What Happens When Beer Drinkers Don’t Respect the Past?

April 05, 2019

By Aaron Goldfarb, April 05, 2019

The week before the Super Bowl, Samuel Adams released a special one-off beer called Too Old, Too Slow, Still Here. To Boston-area sports fans, the name was a nod to the New England Patriots’ 41-year-old star quarterback Tom Brady. To craft beer fans, however, it seemed the venerable 35-year-old brewery was inadvertently—as the kids say—owning themselves.

In a Beer Advocate thread announcing the farmhouse IPA’s release, posters used the beer’s evocative name as an excuse to taunt Sam Adams for how stodgy and bland they had become compared to today’s cutting edge upstarts. While Reddit rapscallions merely mocked the brewery, with jabs like: “Sam [Adams] has a place. Like when you go to a steakhouse and your only options are Boston Lager and...Miller, Bud, and Coors.”

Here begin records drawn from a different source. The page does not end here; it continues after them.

-- ==== Sys2Proof/WellFormed.lean ====
section
/-! DEFINITION. Which instruction terms have an encoding: the registers each position admits and the
pairs of operands that have a row (30_encoding R74 to R90, 41_alu R130 and R138, 42_shift R160,
45_move R240 to R246). It speaks of registers, never of codes; Decode.lean holds the codes. -/

namespace Sys2Proof

/-- Group A (R20). -/
def Reg.isA : Reg → Bool
  | .a0 | .a1 | .a2 | .a3 => true
  | _ => false

/-- Group X (R20). -/
def Reg.isX : Reg → Bool
  | .x0 | .x1 | .x2 | .x3 => true
  | _ => false

/-- Group Y (R20). -/
def Reg.isY : Reg → Bool
  | .y0 | .y1 | .y2 | .y3 => true
  | _ => false

/-- The registers of list AAAA (R74): groups A, X, Y, and Z and SP. -/
def Reg.isGeneral (r : Reg) : Bool := r != .p

/-- The entries of list XXX are groups X and A (R77); those of YYY and ZZZ are group Y, 0, Z, SP and
PC (R78, R79). -/
def IxList.admits : IxList → Index → Bool
  | .xxx, .reg r => r.isX || r.isA
  | .xxx, _ => false
  | _, .zero => true
  | _, .pc => true
  | _, .reg r => r.isY || r == .z || r == .sp

/-- The index of a memory operand is in its list; `(addr16, ri)` uses XXX, `(addr16), ri` YYY. -/
def MemOp.indexWf : MemOp → Bool
  | .abs16 l _ ri => l.admits ri
  | .abs32 l _ ri => l.admits ri
  | .pre _ ri => IxList.xxx.admits ri
  | .post _ ri => IxList.yyy.admits ri

/-- Rows 3 to 6 of the one-operand instructions and 4 to 7 of the shifts: `addr16` and `addr32` by
lists XXX and ZZZ (R110, R160). -/
def MemOp.modifyWf (m : MemOp) : Bool :=
  m.indexWf && match m with
    | .abs16 l _ _ => l != .yyy
    | .abs32 l _ _ => l != .yyy
    | _ => false

/-- Rows 5 to 15 of the two-operand instructions (R130): `addr32` reaches groups A, X and Y by lists
XXX and YYY and group A by ZZZ, every other form group A only. -/
def aluMemWf (rd : Reg) (m : MemOp) : Bool :=
  m.indexWf && match m with
    | .abs16 l _ _ => rd.isA && l != .yyy
    | .abs32 .zzz _ _ => rd.isA
    | .abs32 _ _ _ => rd.isA || rd.isX || rd.isY
    | _ => rd.isA

/-- Rows 2 to 4 of BIT (R138). -/
def testMemWf (rd : Reg) (m : MemOp) : Bool :=
  m.indexWf && rd.isA && match m with
    | .abs16 l _ _ => l == .zzz
    | .abs32 l _ _ => l != .yyy
    | _ => false

/-- Rows 2 to 17 of LDR and STR (R240). -/
def moveMemWf (rd : Reg) (m : MemOp) : Bool :=
  m.indexWf && match m with
    | .abs16 .xxx _ _ => rd.isA || rd.isY
    | .abs16 .yyy _ _ => rd.isX
    | .abs16 .zzz _ _ => rd.isA || rd.isX || rd.isY
    | .abs32 .xxx _ _ => rd.isA || rd.isX || rd.isY
    | .abs32 .yyy _ _ => rd.isA || rd.isX
    | .abs32 .zzz _ _ => rd.isA || rd.isX || rd.isY
    | _ => rd.isA

/-- An immediate has exactly `s` bits (R91). -/
def immWf (sz : Size) (v : Word) : Bool := v == trunc sz v

/-- Forms of the one-operand instructions (R110). -/
def UnaryForm.wf : UnaryForm → Bool
  | .reg rd => rd.isGeneral
  | .mem m => m.modifyWf

/-- Forms of the two-operand instructions (R130): list SSS has groups A and X (R76). -/
def AluForm.wf (sz : Size) : AluForm → Bool
  | .reg rd rs => (rd.isA || rd.isX || rd.isY) && (rs.isA || rs.isX)
  | .imm rd v => rd.isGeneral && immWf sz v
  | .mem rd m => aluMemWf rd m

/-- Forms of BIT (R138). -/
def TestForm.wf : TestForm → Bool
  | .reg rd rs => rd.isA && (rs.isA || rs.isX)
  | .mem rd m => testMemWf rd m

/-- Forms of the shifts and rotates (R160, R96). -/
def ShiftForm.wf : ShiftForm → Bool
  | .one rd => rd.isGeneral
  | .imm rd _ => rd.isGeneral
  | .reg rd rs => rd.isGeneral && rs.isGeneral
  | .mem m _ => m.modifyWf

/-- List Bcc-RRRR names every register but P, and PC (R83). -/
def BranchForm.wf (f : BranchForm) : Bool :=
  match f.base with
  | .zero => false
  | .pc => true
  | .reg r => r.isGeneral

/-- List stack-SSS: SP, PC, 0, Z and group Y (R89). -/
def stackWf : Index → Bool
  | .zero => true
  | .pc => true
  | .reg r => r.isY || r == .z || r == .sp

/-- List bit-RRRR names every register (R85); list bit-XXXX every register but P, and 0 (R86). -/
def BitForm.wf : BitForm → Bool
  | .reg _ => true
  | .mem _ .zero => true
  | .mem _ .pc => false
  | .mem _ (.reg r) => r.isGeneral

/-- Forms of LDR (R240). -/
def LoadForm.wf (sz : Size) : LoadForm → Bool
  | .imm rd v => rd.isGeneral && immWf sz v
  | .mem rd m => moveMemWf rd m

/-- Groups A and Y: lists MOV-AAA and MOV-YYY (R88). -/
def Reg.isAY (r : Reg) : Bool := r.isA || r.isY

/-- Group X, P, Z and SP: lists MOV-XXX and MOV-SSS (R88). -/
def Reg.isXS (r : Reg) : Bool := r.isX || r == .p || r == .z || r == .sp

/-- The register pairs of each MOV row (R242). -/
def MovRow.admits : MovRow → Reg → Reg → Bool
  | .aa, rd, rs => rd.isXS && rs.isAY
  | .a8, rd, rs => rd.isAY && rs.isAY
  | .ba, rd, rs => rd.isXS && rs.isXS
  | .r8a, rd, rs => rd.isAY && rs.isXS
  | .r9a, rd, rs => rd.isXS && rs.isXS
  | .r98, rd, rs => rd.isAY && rs.isAY

/-- PC is pushed and pulled at size `l` only (R245, R246). -/
def slotWf (sz : Size) : Slot → Bool
  | .pc => sz == .l
  | .reg _ => true

/-- The instructions that have an encoding. -/
def Instr.wf : Instr → Bool
  | .abs _ f => f.wf
  | .dec _ _ f => f.wf
  | .ext _ f => f.wf
  | .inc _ _ f => f.wf
  | .neg _ f => f.wf
  | .not _ f => f.wf
  | .adc sz f => f.wf sz
  | .add sz f => f.wf sz
  | .and sz f => f.wf sz
  | .bic sz f => f.wf sz
  | .bit _ f => f.wf
  | .eor sz f => f.wf sz
  | .ora sz f => f.wf sz
  | .sbc sz f => f.wf sz
  | .sub sz f => f.wf sz
  | .asl _ f => f.wf
  | .asr _ f => f.wf
  | .esl _ f => f.wf
  | .lsr _ f => f.wf
  | .rlb _ f => f.wf
  | .rol _ f => f.wf
  | .ror _ f => f.wf
  | .rrb _ f => f.wf
  | .bpl f => f.wf
  | .bmi f => f.wf
  | .bvc f => f.wf
  | .bvs f => f.wf
  | .bcc f => f.wf
  | .bcs f => f.wf
  | .bne f => f.wf
  | .beq f => f.wf
  | .bge f => f.wf
  | .blt f => f.wf
  | .ble f => f.wf
  | .bgt f => f.wf
  | .bls f => f.wf
  | .bhi f => f.wf
  | .bnv f => f.wf
  | .bra f => f.wf
  | .brk _ _ _ => true
  | .jmp _ => true
  | .jsr rs _ => stackWf rs
  | .nop _ => true
  | .rti rs => stackWf rs
  | .rts rs => stackWf rs
  | .cbt f _ => f.wf
  | .sbt f _ => f.wf
  | .tbt f _ => f.wf
  | .xbt f _ => f.wf
  | .ldr sz f => f.wf sz
  | .mov _ row rd rs => row.admits rd rs
  | .psh sz rd rs => slotWf sz rd && stackWf rs
  | .pul sz rd rs => slotWf sz rd && stackWf rs
  | .str _ rd m => moveMemWf rd m

end Sys2Proof
end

What the hell happened to respecting your elders?!

For decades, the entire craft beer community was lavishly devoted to a deep respect for the past. When I got into the hobby in the way early-aughts, pints of pale ale were prefaced with a little prayer to Sam Adams’ Jim Koch and Sierra Nevada’s Ken Grossman for pulling this whole damn country out of the doldrums of the 1970s and 80s flavorless macro dominance.

These men’s origin stories were known to all craft beer drinkers by heart—the same way comic book geeks knew that Superman landed in Kansas from Krypton or Spider-man had once been bitten by a radioactive arachnid. How college dropout bike mechanic Grossman leveraged his work at a homebrew shop into making beer aggressively hoppy for the early-80s, in turn inspiring an entire west coast beer renaissance. How the thrice Harvard-degreed Koch had given up a cushy consulting job to revive his family’s old lager recipe, hand-selling it door-to-door until, through shear force of will, he actually made “flavorful” beer a thing in this country.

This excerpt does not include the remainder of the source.